Bad Vilbel. In der Woche vor Pfingsten gestalteten zwei in der Szene weltbekannte Graffiti-Künstler zwei Hauswände auf dem Heilsberg neu und verbanden sie zu einem Gesamtkunstwerk.
Der italienische Künstler Francesco Camillo Giorgino, bekannt als Millo, pflegt einen illustrativen Stil, der Frankfurter Künstler Andreas von Chrzanowski, bekannt als Case, einen fotorealistischen Stil. Die beiden Stile verbinden sich auf den Hauswänden zu einem Gesamtwerk: Während an der Alten Frankfurter Straße 28/34 ein fotorealistisch dargestellter Junge in einer illustrativ-architektonischen Umgebung zu sehen ist, ziert die Alte Frankfurter Straße 44/50 ein illustrativ dargestellter Junge in einer fotorealistisch dargestellten Umgebung.
In Szene gut vernetzt
Die beiden Kunstwerke, die ein Gesamtwerk ergeben, sind ein Beitrag zum 75-jährigen Bestehen des Heilsbergs. Die Initiative dafür ging vom Heilsberger Ortsvorsteher Peter Schenk aus, der bei Kurt Liebermeister, Vorsitzender des Bad Vilbeler Stadtmarketings, angefragt hatte. Liebermeister beschäftigt sich seit 2007 mit Graffiti. Dachte er ursprünglich daran, sie zu nutzen, um die wilde Sprayerei einzudämmen, setzt er sie nun gezielt ein, denn Graffiti sind eine Kunst, um Stadtbilder zu gestalten und die Gesellschaft zu kommentieren. Liebermeister wurde zum Graffiti-Experten, der in der Szene gut vernetzt ist und einen guten Ruf genießt.
Zwischen den Künstlern und dem Stadtmarketing sei eine Teamdynamik entstanden, sagt Case. So sind inzwischen an den unterschiedlichsten Orten in Bad Vilbel etwa 30 Graffiti zu sehen. Viele davon von Case, den Liebermeister nun auch für den Heilsberg angefragt hatte. Der sagte sofort zu, denn »es gibt in Bad Vilbel ein tiefes Verständnis für diese Kunst«, wie er sagt. Dieses Verständnis und die Expertise Liebermeisters waren Gründe dafür, dass die GWH Wohnungsgesellschaft, Inhaberin der beiden Häuser, die beiden Wände sofort für dieses Kunstprojekt freigegeben hat – und Liebermeister bei der Auswahl der Künstler und der Motive freie Hand gab.

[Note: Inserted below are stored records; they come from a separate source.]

theorem exec_eq_stepIJ (hi : i ∈ [Instr.sti m u, .std m u]) :
    ∃ d, exec i s = .next (stepIJ d (storeWord (fun _ u => u) m u s)) := by
  simp only [List.mem_cons, List.not_mem_nil, or_false] at hi
  rcases hi with rfl | rfl <;> exact ⟨_, rfl⟩

theorem exec_eq_conditional
    (hi : i ∈ [Instr.ifb m u, .ifc m u, .ife m u, .ifn m u, .ifg m u, .ifa m u, .ifl m u, .ifu m u]) :
    ∃ test, exec i s = conditional test m u s := by
  simp only [List.mem_cons, List.not_mem_nil, or_false] at hi
  rcases hi with rfl | rfl | rfl | rfl | rfl | rfl | rfl | rfl
  exacts [⟨_, exec_ifb m u s⟩, ⟨_, exec_ifc m u s⟩, ⟨_, exec_ife m u s⟩, ⟨_, exec_ifn m u s⟩, ⟨_, exec_ifg m u s⟩,
    ⟨_, exec_ifa m u s⟩, ⟨_, exec_ifl m u s⟩, ⟨_, exec_ifu m u s⟩]

/-- IAG and HWN write a word to u's location (R162, R166). -/
theorem exec_eq_writeLoc (hi : i ∈ [Instr.iag u, .hwn u]) :
    ∃ v, exec i s = .next (writeLoc (readUnary u s).loc v (readUnary u s).st) := by
  simp only [List.mem_cons, List.not_mem_nil, or_false] at hi
  rcases hi with rfl | rfl <;> exact ⟨_, rfl⟩

end

/-- After a write of one RAM word every other reads as before (R30). -/
theorem State.sameRamBut_write (s : State) {t : State} {a v : Word} (h : t.mem = s.mem.write a.toNat v) :
    s.SameRamBut t a := by
  intro b hb
  rw [State.readMem, h, Memory.read_write, if_neg (fun he => hb (BitVec.eq_of_toNat_eq he))]
  rfl

/-- What HWQ changes: X, Y and Z. -/
theorem exec_hwq_next {u : UOperand} {s t : State} (h : exec (.hwq u) s = .next t) :
    ∃ d : Device, t = ((((readUnary u s).st.setReg .x d.manufacturer).setReg .y d.hardwareId).setReg .z d.version) := by
  cases hd : s.devices[(readUnary u s).u.toNat]? with
  | some d => exact ⟨d, Host.Outcome.next.inj (h.symm.trans (exec_hwq_of_device hd))⟩
  | none =>
    rw [exec_hwq_of_absent (List.getElem?_eq_none_iff.mp hd), State.raise_absentPort] at h
    cases h

end Sys2Proof.Machine
end

section
/-! PROOFS. The settled frames of the binary instructions (10_state.md section 4). -/

namespace Sys2Proof.Machine

/-- Settles O45: each is a write of m's location. -/
theorem frameOfStores : Obligations.FrameOfStores := by
  intro i m u s t hi h
  obtain ⟨f, hf⟩ := exec_eq_storeWord s hi
  cases hf.symm.trans h
  obtain ⟨hreg, hsp, hpc, hps, hramBut, hram, hint, hdev, hhalt, hclock⟩ := storeWord_writesOnly s f m u
  exact ⟨hreg, hsp, hpc, hps, hramBut, hram, hint, hdev, hhalt, hclock⟩

/-- Settles O46: each is a write of m's location and then of PS. -/
theorem frameOfStoresWithPs : Obligations.FrameOfStoresWithPs := by
  intro i m u s t hi h
  obtain ⟨f, hf⟩ := exec_eq_storeWordAndPs s hi
  cases hf.symm.trans h
  rw [storeWordAndPs_eq, readBinary_st_eq]
  obtain ⟨hreg, hsp, hpc, -, hramBut, hram, hint, hdev, hhalt, hclock⟩ :=
    writeLoc_writesOnly (readBinary m u s).loc (f (readBinary m u s).m (readBinary m u s).u s.ps).word
      (nextAddress m u s.pc) (spAfter m u s.sp) s
  exact ⟨hreg, hsp, hpc, hramBut, hram, hint, hdev, hhalt, hclock⟩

Liebermeister und die beiden Künstler danken der GWH sehr dafür. Der GWH sei bewusst, dass Gestaltung und Farbe, richtig platziert, positiven Einfluss auf das Umfeld der Häuser habe. Unterstützt und gefördert wird das Projekt von der Stiftung der Sparkasse Oberhessen, der Stadt Bad Vilbel und dem Orgateam, das die Feierlichkeiten anlässlich 75 Jahre Heilsberg koordiniert.
Graffiti findet Gefallen
Wie positiv die neuen Graffiti auf dem Heilsberg aufgenommen werden, zeigte sich schon in der Woche ihres Entstehens. Viele Menschen seien stehen geblieben, hätten den Künstlern zugesehen, Fotos gemacht und ihre Freude an den neu gestalteten Hauswänden gezeigt, berichten Case und Millo.
Und wie zur Bestätigung bleiben bei ihren Worten drei kleine Mädchen stehen, bewundern das Werk und sagen, wie schön sie es finden.
Millo und Case waren beide schon in zahlreichen Ländern auf allen Kontinenten mit ihrer Kunst unterwegs. Kennengelernt haben sie sich auf Tahiti, wo sie damit unter anderem in sozialen Brennpunkten arbeiteten. Der Kulturaustausch zwischen den Künstlerinnen und Künstlern sei wichtig, sagt Case. Eine Zusammenarbeit der beiden war zuletzt 2020 auf einem Festival geplant, das wegen der Pandemie jedoch abgesagt werden musste.
So fanden die beiden jetzt auf dem Heilsberg wieder zusammen, Millo sagte sofort zu, als Case ihn dafür anfragte. Das zeigt die Wertschätzung, die Bad Vilbel in der Szene genießt. Und auch im Umland werde wahrgenommen, welchen positiven Einfluss Graffiti auf das Stadtbild haben können, sagt Liebermeister.
Das Thema beschäftigt Kurt Liebermeister weiter, er hat schon neue Ideen: Führungen – zu Fuß oder mit dem Fahrrad – zu den einzelnen Graffiti in Bad Vilbel, um Interessierten diese in der Stadt sehr präsente Kunstform noch näher zu bringen.